**Assignment**
Below are some records; output exactly the lines from the line with "theorem EciSpec.judge_of_entryCheck (hp" to the line with "of them. -/", both ends kept, and nothing more.

Input data section start

end Sys2Proof.Claims

namespace Sys2Proof

open Claims

/-- Settles O16: each claim is the branch of its meaning that its condition selects. -/
theorem doorbellsTakeEffect : Obligations.DoorbellsTakeEffect :=
  ⟨fun f q v es => ⟨dbSqWrite_holds f q v es, dbSqWriteNoQueue_holds f q v es⟩, sqPoll_holds,
    fun f v => ⟨dbFastWrite_holds f v, dbFastWriteBusy_holds f v⟩, fastPathServe_holds,
    fun f off v => ⟨mailboxHostWrite_holds f off v, mailboxCollision_holds f off v⟩⟩

end Sys2Proof
end

section
/-!
O52, O53 and O55. The common checks of R540 come in order, and what they refuse: a command's judgement is the first check
that fails; no check answers E_BUSY; the commands that a kind of queue refuses are read off the table.
-/

namespace Sys2Proof.Machine

open Sys2Proof (Submission)

variable {e : EciSpec} {k : Cmd} {s : State} {r : Reply}

/-! ### The order of the checks (R540) -/

theorem EciSpec.judge_of_pathCheck (h : e.pathCheck k s = some r) : e.judge k s = some r := by
  simp [judge, h]

theorem EciSpec.judge_of_entryCheck (hp : e.pathCheck k s = none) (h : e.entryCheck k = some r) : e.judge k s = some r := by
  simp [judge, hp, h]

theorem EciSpec.judge_of_handleCheck (hp : e.pathCheck k s = none) (he : e.entryCheck k = none)
    (h : e.handleCheck k s = some r) : e.judge k s = some r := by
  simp [judge, hp, he, h]

theorem EciSpec.judge_of_ownerCheck (hp : e.pathCheck k s = none) (he : e.entryCheck k = none)
    (hh : e.handleCheck k s = none) (h : e.ownerCheck k s = some r) : e.judge k s = some r := by
  simp [judge, hp, he, hh, h]

theorem EciSpec.judge_eq_formFail (hp : e.pathCheck k s = none) (he : e.entryCheck k = none)
    (hh : e.handleCheck k s = none) (ho : e.ownerCheck k s = none) :
    e.judge k s = formFail (e.form k.payload s ++ e.formIn k s) := by
  simp [judge, hp, he, hh, ho]

/-- A reply of the common checks is that of one of them. -/
theorem EciSpec.judge_cases (h : e.judge k s = some r) :
    e.pathCheck k s = some r ∨ e.entryCheck k = some r ∨ e.handleCheck k s = some r ∨ e.ownerCheck k s = some r ∨
      formFail (e.form k.payload s ++ e.formIn k s) = some r := by
  simp only [judge, Option.or_eq_some_iff] at h
  tauto

/-! ### No common check answers E_BUSY -/

/-- A list of checks answers one of its own replies. -/
theorem firstFail_mem {cs : List (Bool × Reply)} (h : firstFail cs = some r) : ∃ c ∈ cs, c.2 = r := by
  induction cs with
  | nil => cases h
  | cons c cs ih =>
    obtain ⟨bad, q⟩ := c
    unfold firstFail at h
    split at h
    · exact ⟨_, List.mem_cons_self, Option.some.inj h⟩
    · obtain ⟨c, hc, hr⟩ := ih h
      exact ⟨c, List.mem_cons_of_mem _ hc, hr⟩
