/-- The response offered on CPORT: that of a READY head of the order list (R63). DESIGN CHOICE (log 28): R73 holds
acceptance and issue while PORST_N is asserted and does not speak of responses; a READY head is offered there too. -/
def State.cportOffer (s : State) : Option CportResponse :=
  match s.orderList with
  | [] => none
  | e :: _ =>
    match e.completion with
    | .awaitingMemory => none
    | .ready status data => some { kind := e.kind, id := e.id, status := status, data := data }

/-- The code of a response status on CRSP_STATUS (11.8, R184). -/
def Status.code : Status → BitVec 2
  | .okay => 0
  | .error => 1
  | .discarded => 2

/-- CRSP_VALID: a response is offered (11.8). DESIGN CHOICE (log 28): it does not depend on PORST_N. -/
def State.crspValid (s : State) : Bool := s.cportOffer.isSome

/-- CRSP_STATUS while a response is offered (11.8, R184). DESIGN CHOICE (log 28): it does not depend on PORST_N. -/
def State.crspStatus (s : State) : Option (BitVec 2) := s.cportOffer.map fun b => b.status.code

end Sys2Proof.Machine
end

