-- ==== Sys2Proof/Machine/ModuleRecords.lean ====
section
/-! DEFINITION. The module record table: taking an outcome (R114 to R125), the events of records (R130), start, clear and reset of records (R127 to R129). -/

namespace Sys2Proof.Machine

/-- The outcome of a module slot as a record sees it: SILENT and GARBLED are both a silence (R117). -/
inductive ModuleOutcome where
  | silence
  | valid (report : ModuleReport)
deriving DecidableEq, Repr

/-- R106, R108, R117. -/
def moduleOutcomeOf (len : WordLength) (c : ReceivedClass) (w : LinkWord) : ModuleOutcome :=
  match c with
  | .silent => .silence
  | .garbled => .silence
  | .valid => .valid (moduleReportOf len w)

/-- The temperature level a valid word gives (R115, R119, R120); a 24-bit link holds thresholds (R91,
log 19). -/
def reportedLevel (th : Option Thresholds) (present : TempLevel) (w : ModuleReport) : TempLevel :=
  match w.measuredTemp, th with
  | none, _ => w.tempLevel
  | some t, some th => th.levelAfter present t
  | some _, none => present

/-- The stuck run after a sequence value (R116). -/
def stuckAfter (r : ModuleRecord) (sequence : BitVec 2) : Nat :=
  if r.lastSequence = some sequence then satSucc 15 r.stuckRun else 1

/-- The fields stage of a valid outcome (R115, R116). -/
def ModuleRecord.reported (r : ModuleRecord) (th : Option Thresholds) (w : ModuleReport) : ModuleRecord :=
  { r with
    supplyLow := w.supplyLow
    pixelFaults := w.pixelFaults
    tempLevel := reportedLevel th r.tempLevel w
    measuredTemp := w.measuredTemp.or r.measuredTemp
    silentRun := 0
    stuckRun := stuckAfter r w.sequence
    lastSequence := some w.sequence }

/-- The reasons of a valid word: the conditions of R118 that hold. -/
structure Reasons where
  openFault : Bool
  shortFault : Bool
  frozen : Bool
deriving DecidableEq, Repr

/-- The word is judged FAULTY (R118). -/
def Reasons.faulty (q : Reasons) : Bool := q.openFault || q.shortFault || q.frozen

/-- No reasons, those of a silence. -/
def noReasons : Reasons where
  openFault := false
  shortFault := false
  frozen := false

/-- The judgement of a valid word, after the fields stage (R118). -/
def judge (setup : LinkSetup) (r : ModuleRecord) (w : ModuleReport) : Reasons where
  openFault := w.openFault
  shortFault := w.shortFault
  frozen := decide (setup.stuckLimit ≤ r.stuckRun)

/-- A record moved to SUSPECT by a word that starts a run (R121, R122, R124). -/
def ModuleRecord.suspected (r : ModuleRecord) (faulty : Bool) : ModuleRecord :=
  { r with state := .suspect, confirmRun := if faulty then 1 else 0, cleanRun := if faulty then 0 else 1 }

/-- The transition stage of a valid word (R121 to R125). -/
def ModuleRecord.afterWord (r : ModuleRecord) (setup : LinkSetup) (faulty : Bool) : ModuleRecord :=
  match r.state with
  | .disabled => r
  | .faulted => r
  | .unseen => if faulty then r.suspected true else { r with state := .ok }
  | .ok => if faulty then r.suspected true else r
  | .lost => r.suspected faulty
  | .suspect =>
    if faulty then
      { r with
        state := if setup.confirmCount ≤ satSucc 15 r.confirmRun then .faulted else .suspect
        confirmRun := satSucc 15 r.confirmRun
        cleanRun := 0 }
    else if setup.clearCount ≤ satSucc 15 r.cleanRun then
      { r with state := .ok, confirmRun := 0, cleanRun := 0 }
    else { r with confirmRun := 0, cleanRun := satSucc 15 r.cleanRun }

/-- The transition stage of a silence, after the silent run has risen (R121 to R125). -/
def ModuleRecord.afterSilence (r : ModuleRecord) (setup : LinkSetup) : ModuleRecord :=
  let lost := if setup.lostCount ≤ r.silentRun then { r with state := RecordState.lost, confirmRun := 0, cleanRun := 0 } else r
  match r.state with
  | .disabled => r
  | .faulted => r
  | .lost => r
  | .unseen => lost
  | .ok => lost
  | .suspect => lost

/-- The record after an outcome, and the reasons of its word (R114, stages 1 to 3). -/
def ModuleRecord.taken (r : ModuleRecord) (setup : LinkSetup) (o : ModuleOutcome) : ModuleRecord × Reasons :=
  match o with
  | .silence => ({ r with silentRun := satSucc 255 r.silentRun }.afterSilence setup, noReasons)
  | .valid w =>
    let r1 := r.reported setup.thresholds w
    let q := judge setup r1 w
    (r1.afterWord setup q.faulty, q)

/-- An event of a record: its code and details. -/
structure RecordEvent where
  code : EventCode
  detailA : Word
  detailB : Word
deriving DecidableEq, Repr

/-- The event of a slot end: that of the transition, or DERATE_CHANGED, or none (R114 stage 5, R130). DEDUCED
(log 27): the packing of detail A of DERATE_CHANGED, the derate step before. -/
def recordEvent (before after : ModuleRecord) (q : Reasons) : Option RecordEvent :=
  let step := after.derateStep
  let thermal := thermalDetail step after.tempLevel after.supplyLow
  let reasons := reasonsDetail step q.openFault q.shortFault q.frozen
  let stateBefore := plainDetail before.state.code
  if before.state = after.state then
    if (after.state = .ok ∨ after.state = .suspect) ∧ before.derateStep ≠ step then
      some { code := .derateChanged, detailA := stepDetail before.derateStep, detailB := thermal }
    else none
  else
    match after.state with
    | .ok =>
      if before.state = .unseen then some { code := .moduleSeen, detailA := stateBefore, detailB := thermal }
      else some { code := .moduleRecovered, detailA := plainDetail (satSucc 15 before.cleanRun), detailB := stepDetail step }
    | .suspect => some { code := .moduleSuspect, detailA := stateBefore, detailB := reasons }
    | .faulted => some { code := .moduleFaulted, detailA := plainDetail after.confirmRun, detailB := reasons }
    | .lost => some { code := .moduleLost, detailA := stateBefore, detailB := plainDetail after.silentRun }
    | .disabled => none
    | .unseen => none

/-- One record of a face written, its image word and the face's count word marked if they change (R114
stage 6, R132). -/
def setRecord (f : Fin 4) (n : Fin 64) (r : ModuleRecord) (s : State) : State :=
  touch [moduleWord f n, faceWord f 6] (State.updFace f fun x => { x with records := put x.records n r }) s

/-- Every record of a face written. -/
def setRecords (f : Fin 4) (rs : Vector ModuleRecord 64) (s : State) : State :=
  touch (moduleWords f ++ [faceWord f 6]) (State.updFace f fun x => { x with records := rs }) s

/-- The outcome of a module slot handed to its record (R114). -/
def recordOutcome (f : Fin 4) (n : Fin 64) (o : ModuleOutcome) (s : State) : State :=
  let x := s.face f
  let r := pick x.records n
  if x.sup.state.scanning && r.state != .disabled then
    let out := r.taken x.link.setup o
    let t := setRecord f n out.1 s
    match recordEvent r out.1 out.2 with
    | none => t
    | some e => raiseEvent e.code f n e.detailA e.detailB t
  else s

/-- A record at FACE_START (R127). -/
def unseenRecord : ModuleRecord := { resetRecord with state := .unseen }

/-- The records of a face at FACE_START: enabled slots but the sensor slot become UNSEEN (R127). -/
def startRecords (f : Fin 4) (s : State) : State :=
  let x := s.face f
  setRecords f (Vector.ofFn fun n => if x.link.setup.isModuleSlot n then unseenRecord else pick x.records n) s

/-- A FAULTED record released; any other is left (R129). -/
def ModuleRecord.cleared (r : ModuleRecord) : ModuleRecord :=
  if r.state = .faulted then
    { r with state := .unseen, silentRun := 0, confirmRun := 0, cleanRun := 0, stuckRun := 0, lastSequence := none }
  else r

/-- MODULE_CLEAR, all-slots form (R129). -/
def clearAllRecords (f : Fin 4) (s : State) : State :=
  setRecords f ((s.face f).records.map ModuleRecord.cleared) s

/-- MODULE_CLEAR, single-slot form (R129). -/
def clearRecord (f : Fin 4) (n : Fin 64) (s : State) : State :=
  setRecord f n (pick (s.face f).records n).cleared s

end Sys2Proof.Machine
end

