/-- The tests of a command in order; those of the rules that give none are none (R172 to R175, R179, R181, R182). -/
def Command.tests (c : Command) (h : HeadFields) (ws : List Word) (s : State) : List (Prop × ResultCode) :=
  match c with
  | .faceGeometry => geometryTests h ws s
  | .faceZonemap => zonemapTests h ws s
  | .faceCurve => curveTests ws
  | .faceLimits => []
  | .faceStart => startTests h s
  | .faceStop => []
  | .faceHold => []
  | .faceRelease => []
  | .outputConfig => []
  | .linkSetup => linkSetupTests h ws s
  | .moduleCommand => moduleCommandTests h ws s
  | .moduleClear => moduleClearTests h ws s
  | .attnConfig => []
  | .journalSetup => journalSetupTests ws s
  | .timingSetup => [((payloadWord ws 0).toNat % 2 ^ 8 ≤ 3, .value)]
  | .statusRefresh => []
  | .partReset => []

/-- Every test of a command passes (R167). -/
def Passes (c : Command) (h : HeadFields) (ws : List Word) (s : State) : Prop := ∀ p ∈ c.tests h ws s, p.1

/-- The result of some tests made in order: that of the first that fails, or DONE when all of them pass (R167). -/
def FirstFailing : List (Prop × ResultCode) → ResultCode → Prop
  | [], r => r = .done
  | (passes, failure) :: rest, r => (passes → FirstFailing rest r) ∧ (¬passes → r = failure)

/-- A row of the decoder is refused with a result: no block changes, the result is posted, and CMD_REFUSED is
raised with the command code and tag and the result code (R167, R168). -/
def Refused (c : Command) (h : HeadFields) (ws : List Word) (s : State) (r : ResultCode) : Prop :=
  ∃ t, exec (c.row h ws) s = .next t ∧
    SameBesidesDirty
      (raiseEvent .cmdRefused h.face h.slot (codeTagDetail c.code h.tag) (plainDetail r.code)
        { s with decoder := endedDecoder c.code h r }) t

/-- The row a full write of a control word amounts to at its receiver, from the fields of HEAD and ACK words
(R59, 11.4). -/
def controlRow (c : ControlWord) (w : Word) : Instr :=
  let bits := fun (hi lo : Nat) => w.toNat / 2 ^ lo % 2 ^ (hi + 1 - lo)
  match c with
  | .head =>
    let h : HeadFields :=
      { face := Fin.ofNat 4 (bits 23 22), slot := Fin.ofNat 64 (bits 21 16)
        count := BitVec.ofNat 8 (bits 15 8), tag := BitVec.ofNat 8 (bits 7 0) }
    match commandOf (BitVec.ofNat 8 (bits 31 24)) with
    | some k => k.row h []
    | none => .unknownCommand (BitVec.ofNat 8 (bits 31 24)) h []
  | .body => .bodyWord w
  | .ack =>
    let rotate := w.getLsbD 8
    let named : Fin 8 := Fin.ofNat 8 (bits 2 0)
    match bits 31 28 with
    | 0x1 => .take
    | 0x2 => .finishTop rotate
    | 0x3 => .finish rotate named
    | 0x4 => .setLowest named
    | code => .ackInvalid (BitVec.ofNat 4 code)
  | .consumed => .consumedWrite w

/-- The table of commands: each code, the command it names, and the payload counts allowed at HEAD (R165, 11.4). -/
def commandTable : List (BitVec 8 × Command × List Nat) :=
  [(0x01, .faceGeometry, [3, 4, 5, 6, 7, 8, 9, 10, 11, 12, 13, 14, 15]),
   (0x02, .faceZonemap, [1, 2, 3, 4, 5, 6, 7, 8, 9, 10, 11, 12, 13, 14, 15, 16]),
   (0x03, .faceCurve, [0, 1, 2, 3, 4, 5, 6, 7, 8]), (0x04, .faceLimits, [3]), (0x05, .faceStart, [0]),
   (0x06, .faceStop, [0]), (0x07, .faceHold, [0, 1]), (0x08, .faceRelease, [0]), (0x09, .outputConfig, [1]),
   (0x0A, .linkSetup, [4, 5]), (0x0B, .moduleCommand, [1]), (0x0C, .moduleClear, [0, 1]), (0x10, .attnConfig, [1, 2]),
   (0x11, .journalSetup, [2]), (0x12, .timingSetup, [1]), (0x13, .statusRefresh, [0]), (0x1F, .partReset, [0])]

/-- The rows whose HEAD word or operands name a face, and the face. -/
def faceOf : Instr → Option (Fin 4)
  | .stallExpiry f => some f
  | .linkSync f => some f
  | .slotStart f _ => some f
  | .slotEnd f _ _ => some f
  | .drainEnd f => some f
  | .faceGeometry h _ => some h.face
  | .faceZonemap h _ => some h.face
  | .faceCurve h _ => some h.face
  | .faceLimits h _ => some h.face
  | .faceStart h _ => some h.face
  | .faceStop h _ => some h.face
  | .faceHold h _ => some h.face
  | .faceRelease h _ => some h.face
  | .outputConfig h _ => some h.face
  | .linkSetup h _ => some h.face
  | .moduleCommand h _ => some h.face
  | .moduleClear h _ => some h.face
  | _ => none

/-! Events that a tick or an epoch raises (R25, R26, R77, R78, R83). -/

/-- Some events raised one after another (R133, R147). -/
def raiseAll (es : List EventEntry) (s : State) : State :=
  es.foldl (fun s e => raiseEvent e.code e.face e.slot e.detailA e.detailB s) s

/-- A tick brings the stall timer of a face in STARTING or LIVE to 0 (R77). -/
def Expires (s : State) (f : Fin 4) : Prop :=
  ((s.face f).sup.state = .starting ∨ (s.face f).sup.state = .live) ∧ (s.face f).sup.stallTimer ≤ 1

/-- The FRAME_STALL of a face: detail A the state left, detail B the stall timeout setting (R78, R83). -/
def stallEvent (s : State) (f : Fin 4) : EventEntry where
  code := .frameStall
  face := f
  slot := 0
  time := s.timeCount
  detailA := plainDetail (s.face f).sup.state.code
  detailB := plainDetail (s.face f).sup.stallTimeout

/-- The sensor test of an epoch declares the sensor of a face lost, under the limits the epoch puts in force (R25). -/
def LosesSensor (s : State) (f : Fin 4) : Prop :=
  (s.face f).sup.state ≠ .off ∧
    ((s.face f).level.sensor.state = .waiting ∨ (s.face f).level.sensor.state = .valid) ∧
    ((s.face f).level.stagedLimits.getD (s.face f).level.limits).sensorLostEpochs ≤ (s.face f).level.sensor.count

Input data section end

**Completed exercise**
theorem EciSpec.judge_of_entryCheck (hp : e.pathCheck k s = none) (h : e.entryCheck k = some r) : e.judge k s = some r := by
  simp [judge, hp, h]

theorem EciSpec.judge_of_handleCheck (hp : e.pathCheck k s = none) (he : e.entryCheck k = none)
    (h : e.handleCheck k s = some r) : e.judge k s = some r := by
  simp [judge, hp, he, h]

theorem EciSpec.judge_of_ownerCheck (hp : e.pathCheck k s = none) (he : e.entryCheck k = none)
    (hh : e.handleCheck k s = none) (h : e.ownerCheck k s = some r) : e.judge k s = some r := by
  simp [judge, hp, he, hh, h]

theorem EciSpec.judge_eq_formFail (hp : e.pathCheck k s = none) (he : e.entryCheck k = none)
    (hh : e.handleCheck k s = none) (ho : e.ownerCheck k s = none) :
    e.judge k s = formFail (e.form k.payload s ++ e.formIn k s) := by
  simp [judge, hp, he, hh, ho]

/-- A reply of the common checks is that of one of them. -/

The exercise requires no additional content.